**EXERCISE DIRECTIONS**
Across the entries, count the lines that include "fields" and report only that number.

---*---

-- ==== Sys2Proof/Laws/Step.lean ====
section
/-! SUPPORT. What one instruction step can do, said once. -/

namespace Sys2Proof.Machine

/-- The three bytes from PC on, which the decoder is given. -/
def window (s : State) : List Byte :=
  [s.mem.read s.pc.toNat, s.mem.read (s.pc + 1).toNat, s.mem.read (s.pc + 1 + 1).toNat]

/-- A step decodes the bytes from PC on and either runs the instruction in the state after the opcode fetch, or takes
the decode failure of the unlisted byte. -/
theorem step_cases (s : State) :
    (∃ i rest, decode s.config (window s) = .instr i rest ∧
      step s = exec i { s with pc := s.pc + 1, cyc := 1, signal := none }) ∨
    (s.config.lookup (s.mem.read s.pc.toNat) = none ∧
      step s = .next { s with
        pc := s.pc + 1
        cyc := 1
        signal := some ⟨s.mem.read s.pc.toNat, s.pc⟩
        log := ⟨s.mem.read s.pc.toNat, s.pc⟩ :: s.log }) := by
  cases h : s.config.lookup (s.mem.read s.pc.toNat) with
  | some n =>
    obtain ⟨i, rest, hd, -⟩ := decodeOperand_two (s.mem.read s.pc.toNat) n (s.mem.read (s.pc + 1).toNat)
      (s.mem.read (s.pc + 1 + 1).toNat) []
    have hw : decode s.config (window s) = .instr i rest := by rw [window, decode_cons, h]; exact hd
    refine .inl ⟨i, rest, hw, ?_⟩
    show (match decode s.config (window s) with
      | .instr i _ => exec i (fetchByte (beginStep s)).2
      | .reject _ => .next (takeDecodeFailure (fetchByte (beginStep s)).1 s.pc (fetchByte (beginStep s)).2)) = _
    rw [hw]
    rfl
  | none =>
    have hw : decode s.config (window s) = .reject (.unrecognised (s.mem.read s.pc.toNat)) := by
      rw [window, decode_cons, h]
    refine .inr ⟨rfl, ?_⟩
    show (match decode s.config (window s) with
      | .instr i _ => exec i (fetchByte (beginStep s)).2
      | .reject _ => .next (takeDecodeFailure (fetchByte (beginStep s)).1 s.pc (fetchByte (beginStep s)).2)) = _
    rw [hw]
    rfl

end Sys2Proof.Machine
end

---*---

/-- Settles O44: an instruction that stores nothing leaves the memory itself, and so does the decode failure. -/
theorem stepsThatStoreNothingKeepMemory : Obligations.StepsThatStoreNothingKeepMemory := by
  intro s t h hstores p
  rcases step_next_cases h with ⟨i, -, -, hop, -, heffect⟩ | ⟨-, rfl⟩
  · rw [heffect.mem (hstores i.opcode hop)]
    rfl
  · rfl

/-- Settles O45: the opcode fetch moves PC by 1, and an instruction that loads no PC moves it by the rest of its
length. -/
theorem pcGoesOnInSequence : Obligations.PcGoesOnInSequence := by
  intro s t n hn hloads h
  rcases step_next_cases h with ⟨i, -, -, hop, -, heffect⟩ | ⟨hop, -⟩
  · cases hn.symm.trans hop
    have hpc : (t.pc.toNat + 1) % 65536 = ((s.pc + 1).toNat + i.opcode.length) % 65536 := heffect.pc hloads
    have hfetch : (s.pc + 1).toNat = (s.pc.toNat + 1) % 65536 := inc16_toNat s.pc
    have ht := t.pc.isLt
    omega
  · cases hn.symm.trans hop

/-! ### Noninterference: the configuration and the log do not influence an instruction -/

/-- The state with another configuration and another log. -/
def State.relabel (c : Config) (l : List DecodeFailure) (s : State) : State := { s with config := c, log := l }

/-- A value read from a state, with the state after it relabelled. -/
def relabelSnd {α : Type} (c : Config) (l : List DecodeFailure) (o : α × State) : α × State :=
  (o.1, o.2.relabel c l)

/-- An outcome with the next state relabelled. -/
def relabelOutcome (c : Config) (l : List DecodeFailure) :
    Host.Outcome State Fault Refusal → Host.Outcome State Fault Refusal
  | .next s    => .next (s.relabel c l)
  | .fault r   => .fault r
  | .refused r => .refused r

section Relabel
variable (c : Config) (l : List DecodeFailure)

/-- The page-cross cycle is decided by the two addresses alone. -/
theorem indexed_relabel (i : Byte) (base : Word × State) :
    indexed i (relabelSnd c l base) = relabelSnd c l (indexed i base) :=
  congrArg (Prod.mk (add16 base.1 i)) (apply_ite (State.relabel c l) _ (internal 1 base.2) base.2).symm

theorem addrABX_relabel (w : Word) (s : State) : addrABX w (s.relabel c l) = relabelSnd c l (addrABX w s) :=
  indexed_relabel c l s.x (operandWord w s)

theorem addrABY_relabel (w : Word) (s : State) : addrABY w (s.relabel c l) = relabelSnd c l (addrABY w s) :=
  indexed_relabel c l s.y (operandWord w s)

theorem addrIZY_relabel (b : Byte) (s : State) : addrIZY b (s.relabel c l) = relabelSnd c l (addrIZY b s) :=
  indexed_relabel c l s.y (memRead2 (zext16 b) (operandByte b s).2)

---*---

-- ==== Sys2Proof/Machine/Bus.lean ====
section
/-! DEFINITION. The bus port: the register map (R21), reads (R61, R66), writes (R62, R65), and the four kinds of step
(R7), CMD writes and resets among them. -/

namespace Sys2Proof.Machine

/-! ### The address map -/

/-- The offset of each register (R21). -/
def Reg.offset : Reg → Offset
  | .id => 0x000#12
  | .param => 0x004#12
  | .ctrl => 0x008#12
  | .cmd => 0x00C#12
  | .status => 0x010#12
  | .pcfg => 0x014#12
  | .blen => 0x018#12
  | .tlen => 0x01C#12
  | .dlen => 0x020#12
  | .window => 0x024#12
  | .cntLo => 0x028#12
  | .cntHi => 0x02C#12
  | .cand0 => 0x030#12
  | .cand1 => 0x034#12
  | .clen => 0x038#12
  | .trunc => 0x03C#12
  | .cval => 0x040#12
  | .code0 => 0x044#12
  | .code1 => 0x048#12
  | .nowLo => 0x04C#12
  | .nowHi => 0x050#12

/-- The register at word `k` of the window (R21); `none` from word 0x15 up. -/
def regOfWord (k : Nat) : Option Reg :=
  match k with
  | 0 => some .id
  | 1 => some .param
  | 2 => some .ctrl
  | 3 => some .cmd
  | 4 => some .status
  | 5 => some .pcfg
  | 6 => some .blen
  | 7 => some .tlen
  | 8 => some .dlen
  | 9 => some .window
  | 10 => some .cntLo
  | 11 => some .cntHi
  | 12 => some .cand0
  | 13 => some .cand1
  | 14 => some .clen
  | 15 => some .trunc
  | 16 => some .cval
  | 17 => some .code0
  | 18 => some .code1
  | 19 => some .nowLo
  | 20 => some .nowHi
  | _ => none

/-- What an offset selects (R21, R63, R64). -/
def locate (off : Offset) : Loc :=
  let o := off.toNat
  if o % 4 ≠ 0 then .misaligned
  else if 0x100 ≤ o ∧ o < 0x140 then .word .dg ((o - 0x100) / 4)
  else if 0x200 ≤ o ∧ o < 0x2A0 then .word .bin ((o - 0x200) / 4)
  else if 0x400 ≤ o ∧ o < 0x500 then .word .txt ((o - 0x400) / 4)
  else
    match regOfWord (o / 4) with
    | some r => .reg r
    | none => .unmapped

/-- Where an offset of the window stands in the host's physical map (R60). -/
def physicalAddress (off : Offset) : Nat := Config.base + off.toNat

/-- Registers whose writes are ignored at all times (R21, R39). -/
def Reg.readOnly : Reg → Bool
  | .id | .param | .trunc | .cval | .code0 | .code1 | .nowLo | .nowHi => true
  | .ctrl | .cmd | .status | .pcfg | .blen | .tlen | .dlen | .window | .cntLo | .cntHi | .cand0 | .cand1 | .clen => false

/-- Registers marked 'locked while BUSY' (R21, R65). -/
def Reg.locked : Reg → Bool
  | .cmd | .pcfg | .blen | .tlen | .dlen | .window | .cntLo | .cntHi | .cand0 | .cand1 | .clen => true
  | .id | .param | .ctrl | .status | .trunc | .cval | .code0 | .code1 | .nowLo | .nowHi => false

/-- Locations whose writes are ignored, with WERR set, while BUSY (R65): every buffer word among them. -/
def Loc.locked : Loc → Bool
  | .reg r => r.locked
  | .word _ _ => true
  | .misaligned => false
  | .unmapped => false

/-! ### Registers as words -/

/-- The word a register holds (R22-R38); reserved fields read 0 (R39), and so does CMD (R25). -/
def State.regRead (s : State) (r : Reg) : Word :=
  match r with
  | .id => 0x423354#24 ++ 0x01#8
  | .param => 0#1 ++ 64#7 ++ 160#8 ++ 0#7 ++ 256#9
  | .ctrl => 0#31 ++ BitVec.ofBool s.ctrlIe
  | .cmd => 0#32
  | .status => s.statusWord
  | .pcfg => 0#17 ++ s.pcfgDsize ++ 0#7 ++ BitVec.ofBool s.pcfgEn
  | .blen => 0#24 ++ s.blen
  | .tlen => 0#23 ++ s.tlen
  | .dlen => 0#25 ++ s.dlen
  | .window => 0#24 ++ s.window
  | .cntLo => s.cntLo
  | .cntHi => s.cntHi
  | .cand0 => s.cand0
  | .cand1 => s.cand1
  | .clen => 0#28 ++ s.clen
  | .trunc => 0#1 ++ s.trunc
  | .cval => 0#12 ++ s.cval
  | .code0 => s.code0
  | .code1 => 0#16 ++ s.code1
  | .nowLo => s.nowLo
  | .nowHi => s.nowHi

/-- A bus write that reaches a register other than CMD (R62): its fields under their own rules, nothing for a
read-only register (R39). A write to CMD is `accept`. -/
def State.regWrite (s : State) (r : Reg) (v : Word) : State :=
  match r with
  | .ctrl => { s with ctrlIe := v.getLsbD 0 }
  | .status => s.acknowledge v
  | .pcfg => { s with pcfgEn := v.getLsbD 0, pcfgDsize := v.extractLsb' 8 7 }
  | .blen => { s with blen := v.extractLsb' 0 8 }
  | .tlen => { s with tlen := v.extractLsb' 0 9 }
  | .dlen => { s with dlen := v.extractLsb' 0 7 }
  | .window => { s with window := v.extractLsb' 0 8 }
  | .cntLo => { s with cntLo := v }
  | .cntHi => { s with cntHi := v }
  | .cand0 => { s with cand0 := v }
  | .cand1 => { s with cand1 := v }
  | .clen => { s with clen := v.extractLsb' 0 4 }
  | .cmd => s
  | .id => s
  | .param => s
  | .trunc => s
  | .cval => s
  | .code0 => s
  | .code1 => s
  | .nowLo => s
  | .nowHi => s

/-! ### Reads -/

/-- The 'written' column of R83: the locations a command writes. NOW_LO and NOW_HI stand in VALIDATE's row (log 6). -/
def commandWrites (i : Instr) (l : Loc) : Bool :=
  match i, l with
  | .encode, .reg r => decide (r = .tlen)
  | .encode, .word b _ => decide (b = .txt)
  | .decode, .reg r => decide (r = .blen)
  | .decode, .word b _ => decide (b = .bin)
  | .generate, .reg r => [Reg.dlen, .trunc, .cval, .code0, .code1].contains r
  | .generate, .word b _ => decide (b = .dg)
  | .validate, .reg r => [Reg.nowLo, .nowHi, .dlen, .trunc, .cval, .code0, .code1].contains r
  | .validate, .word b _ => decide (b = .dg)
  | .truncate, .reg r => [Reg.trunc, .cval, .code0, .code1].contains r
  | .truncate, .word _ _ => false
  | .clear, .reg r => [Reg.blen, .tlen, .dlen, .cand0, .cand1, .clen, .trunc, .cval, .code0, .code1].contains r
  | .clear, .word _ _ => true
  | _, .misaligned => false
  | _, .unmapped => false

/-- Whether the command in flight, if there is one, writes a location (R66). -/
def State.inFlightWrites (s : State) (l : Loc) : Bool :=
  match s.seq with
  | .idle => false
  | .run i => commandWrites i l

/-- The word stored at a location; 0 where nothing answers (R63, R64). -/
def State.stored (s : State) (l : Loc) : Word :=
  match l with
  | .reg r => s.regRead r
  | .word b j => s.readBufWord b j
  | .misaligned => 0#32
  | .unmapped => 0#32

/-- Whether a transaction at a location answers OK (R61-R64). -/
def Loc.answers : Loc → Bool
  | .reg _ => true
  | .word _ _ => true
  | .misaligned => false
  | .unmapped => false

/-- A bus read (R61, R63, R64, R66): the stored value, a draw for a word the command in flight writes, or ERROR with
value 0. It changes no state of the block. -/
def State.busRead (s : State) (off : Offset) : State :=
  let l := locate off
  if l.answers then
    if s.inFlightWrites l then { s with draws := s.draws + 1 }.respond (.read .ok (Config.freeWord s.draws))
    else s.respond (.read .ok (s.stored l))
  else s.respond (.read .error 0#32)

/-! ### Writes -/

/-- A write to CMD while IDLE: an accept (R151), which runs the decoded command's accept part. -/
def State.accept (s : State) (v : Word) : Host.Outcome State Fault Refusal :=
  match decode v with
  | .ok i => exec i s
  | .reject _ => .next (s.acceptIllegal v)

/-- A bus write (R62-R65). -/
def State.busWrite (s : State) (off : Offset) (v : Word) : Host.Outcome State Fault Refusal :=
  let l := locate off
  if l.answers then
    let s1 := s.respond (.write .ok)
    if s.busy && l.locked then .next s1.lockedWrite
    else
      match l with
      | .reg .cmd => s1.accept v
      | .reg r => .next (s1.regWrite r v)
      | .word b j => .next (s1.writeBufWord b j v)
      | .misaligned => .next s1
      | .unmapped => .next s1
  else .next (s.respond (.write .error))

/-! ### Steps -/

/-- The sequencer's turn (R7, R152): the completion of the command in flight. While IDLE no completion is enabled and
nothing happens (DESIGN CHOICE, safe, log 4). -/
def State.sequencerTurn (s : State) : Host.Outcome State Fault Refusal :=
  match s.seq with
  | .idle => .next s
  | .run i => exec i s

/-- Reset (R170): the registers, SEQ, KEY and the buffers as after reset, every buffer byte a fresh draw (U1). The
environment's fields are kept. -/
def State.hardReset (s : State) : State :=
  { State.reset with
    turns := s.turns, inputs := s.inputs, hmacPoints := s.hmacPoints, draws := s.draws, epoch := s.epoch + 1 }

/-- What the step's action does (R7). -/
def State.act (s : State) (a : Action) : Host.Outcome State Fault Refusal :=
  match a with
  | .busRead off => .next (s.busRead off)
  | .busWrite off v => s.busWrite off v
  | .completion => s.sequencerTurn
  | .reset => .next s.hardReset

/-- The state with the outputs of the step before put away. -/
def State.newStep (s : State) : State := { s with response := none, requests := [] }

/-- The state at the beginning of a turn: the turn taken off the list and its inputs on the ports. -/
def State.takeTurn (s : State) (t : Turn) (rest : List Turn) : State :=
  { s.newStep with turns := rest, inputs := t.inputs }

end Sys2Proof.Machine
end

---*---

**TASK RESULT**
3